Coal India has emerged as the preferred bidder for two graphite blocks in Chhattisgarh and Madhya Pradesh, as it expands into critical mineral mining to diversify its operations beyond coal. Coal India chairman P.M. Prasad, in an interview with The Telegraph, outlined the plans of the public sector miner to future proof the business and unlock new revenue streams, by venturing into the mining of critical and strategic minerals, exploring acquisition of critical mineral assets outside India, expanding into coal gasification and renewable energy generation. The following is the first of a two-part interview. The second part will be published on Monday, June 23.
What is the rationale for expanding from coal mining into the non-coal sector? When can mining begin from the two recently acquired graphite blocks, and what is the estimated peak capacity?
For now, coal remains our core business and major revenue earner. But India’s commitment to climate change means coal has to gradually phase down by 2070, concurrently ramping up renewable energy sources.
The next 10 years will be crucial for us, and so we have started future preparedness by stepping into non-coal sectors like solar and critical minerals. In this way, we are adapting to the changing energy dynamics in the country.
The diversification initiatives will help generate additional revenue streams and retain our energy leadership in the ensuing decades. Mining graphite blocks entails a gestation period of at least three to five years since many formalities have to be completed.
Estimated resource capacity can be concluded only after exploration and completion of the project report. While Balarampur block in Chhattisgarh is an explored block, the one in Alirajpur, Madhya Pradesh, is yet to be explored.
Coal India (CIL) has identified potential countries such as Australia, Argentina, Chile, and Canada for acquiring assets of critical minerals like lithium, nickel, cobalt, graphite. Securing such assets, including rare earths, is becoming critical for India. What has been the progress?
We are actively participating in domestic auctions held by the ministry of mines for acquiring critical mineral assets. Besides emerging as the preferred bidder for two domestic graphite blocks, we have inked a non-binding memorandum of understanding with IREL India Limited to cooperate and collaborate on the development of critical minerals, including rare earth elements. Concurrently, we are also exploring critical mineral assets in mineral-rich countries like Australia, Argentina and Chile.

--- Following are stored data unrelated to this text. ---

/-- The poison marks after a write of these bytes with these masks: a unit written whole is cleared (R346). -/
def State.clearPoison (s : State) (loc : Nat) (ms : List Bool) : State :=
  { s with poison := s.poison.filter fun u =>
      !((List.range 8).all fun k => loc ≤ u * 8 + k && u * 8 + k < loc + ms.length && (ms[u * 8 + k - loc]?).getD false) }

/-- The `n` bytes at offset `off` of a line. -/
def lineBytes (l : BitVec 512) (off n : Nat) : List Byte := leBytes n (l.toNat / 2 ^ (8 * off))

/-- A line with the masked bytes replaced from offset `off`. -/
def patchLine (l : BitVec 512) (off : Nat) (bs : List (Byte × Bool)) : BitVec 512 :=
  BitVec.ofNat 512 (leNat ((List.range 64).map fun i =>
    let old := BitVec.ofNat 8 (l.toNat / 2 ^ (8 * i))
    if off ≤ i then
      match bs[i - off]? with
      | some (b, true) => b
      | _ => old
    else old))

/-- The bytes written from a location lie in the line. -/
def touchesLine (line loc n : Nat) : Bool := decide (line * 64 < loc + n) && decide (loc < line * 64 + 64)

/-- A line with the masked bytes that are written from a location. -/
def patchAt (l : BitVec 512) (line loc : Nat) (bs : List (Byte × Bool)) : BitVec 512 :=
  if loc ≤ line * 64 then patchLine l 0 (bs.drop (line * 64 - loc)) else patchLine l (loc - line * 64) bs

/-- The marks of a line after a masked write: a unit written whole loses its own. -/
def clearMarks (m : BitVec 8) (line loc : Nat) (bs : List (Byte × Bool)) : BitVec 8 :=
  m &&& ~~~(BitVec.ofNat 8 ((List.range 8).foldl (fun n k =>
    if (List.range 8).all (fun j =>
        let a := line * 64 + 8 * k + j
        decide (loc ≤ a) && ((bs[a - loc]?).map Prod.snd).getD false) then n + 2 ^ k else n) 0))

/-- A write past L2: storage takes the bytes; a line that is present keeps its own (R84). -/
def State.storageWrite (s : State) (loc : Nat) (bs : List (Byte × Bool)) : State :=
  let away := bs.zipIdx.map fun p => (p.1.1, p.1.2 && (s.l2Find ((loc + p.2) / 64)).isNone)
  let l2 := s.l2.map fun (l : L2Line) =>
    if touchesLine l.line loc bs.length then
      { l with old := some (patchAt (l.old.getD (s.lineData l.line)) l.line loc bs)
               oldMarks := clearMarks (s.storageMarks l.line) l.line loc bs }
    else l
  { s with l2, mem := Memory.writeMasked s.mem loc away }.clearPoison loc (away.map Prod.snd)

/-- The page's accesses go past L2, to storage (R84). -/
def Caching.past (k : Caching) (loc : Nat) : Bool := !k.atL2 && !(isSram loc)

Our focus is on lithium, graphite and cobalt. It is important to secure these assets where feasible and lower forex outgo. We are exploring assets that are in the development stage and also the potential long-term projects where assets are in the exploration stage. Due diligence is important before arriving at any conclusions, and we have non-disclosure agreements for some of these ventures.
CIL has three coal gasification projects: coal to ammonium nitrate in MCL, coal to synthetic gas in ECL, and coal to synthetic gas in WCL. What is the project status, when can production start? Who could be the intended consumers, and have discussions started on the offtake?
Through our joint venture with BHEL, a CIL subsidiary, ‘Bharat Coal Gasification & Chemicals Limited’ has been set up for an ammonium nitrate (AN) project of 6.6 lakh tonnes per annum capacity at Lakhanpur, Odisha. AN is the main ingredient in bulk explosives, which CIL uses in its opencast mines. We intend to supply the AN to IOCL and other explosive manufacturers, which in turn will provide us with the finished product. ‘Coal Gas India Limited’ is a joint venture entity between CIL and GAIL for gasification of coal to synthetic natural gas of 633.6 million normal cubic metres capacity at Burdwan in Bengal.
The technology is capable of gasifying coal having high ash content in the range of 18-30 per cent. A similar project of the same capacity in a tie-up with BPCL would come up in Chandrapur, Maharashtra.
Synthetic natural gas will be supplied to urea plants, and we are also exploring other avenues like supplying for city gas.
An agreement was signed with the ministry of coal for financial support of ₹1,350 crore for each project. It takes five years for these projects to get operational.
On renewable energy, CIL has a plan to add 9.5 GW (gigawatt) capacity by FY30. What is the capacity now, and what are the projects in the pipeline? What could be the estimated investment in these renewable projects?
We aim to have 3 GW of solar capacity in place by FY28 under our net-zero endeavour. For this, the estimated investment will be around ₹15,000 crore. The 9.5 GW capacity renewable energy target will be pursued beyond that.
A total of 210 MW solar capacity has been installed in CIL and its subsidiaries. We have formed a joint venture with Rajasthan Rajya Vidyut Utpadan Nigam to develop 2,100 MW of solar capacity. We have also inked an MoU with Uttar Pradesh Rashtra Vidyut Udyog Nigam for jointly establishing a 500 MW solar project in UP.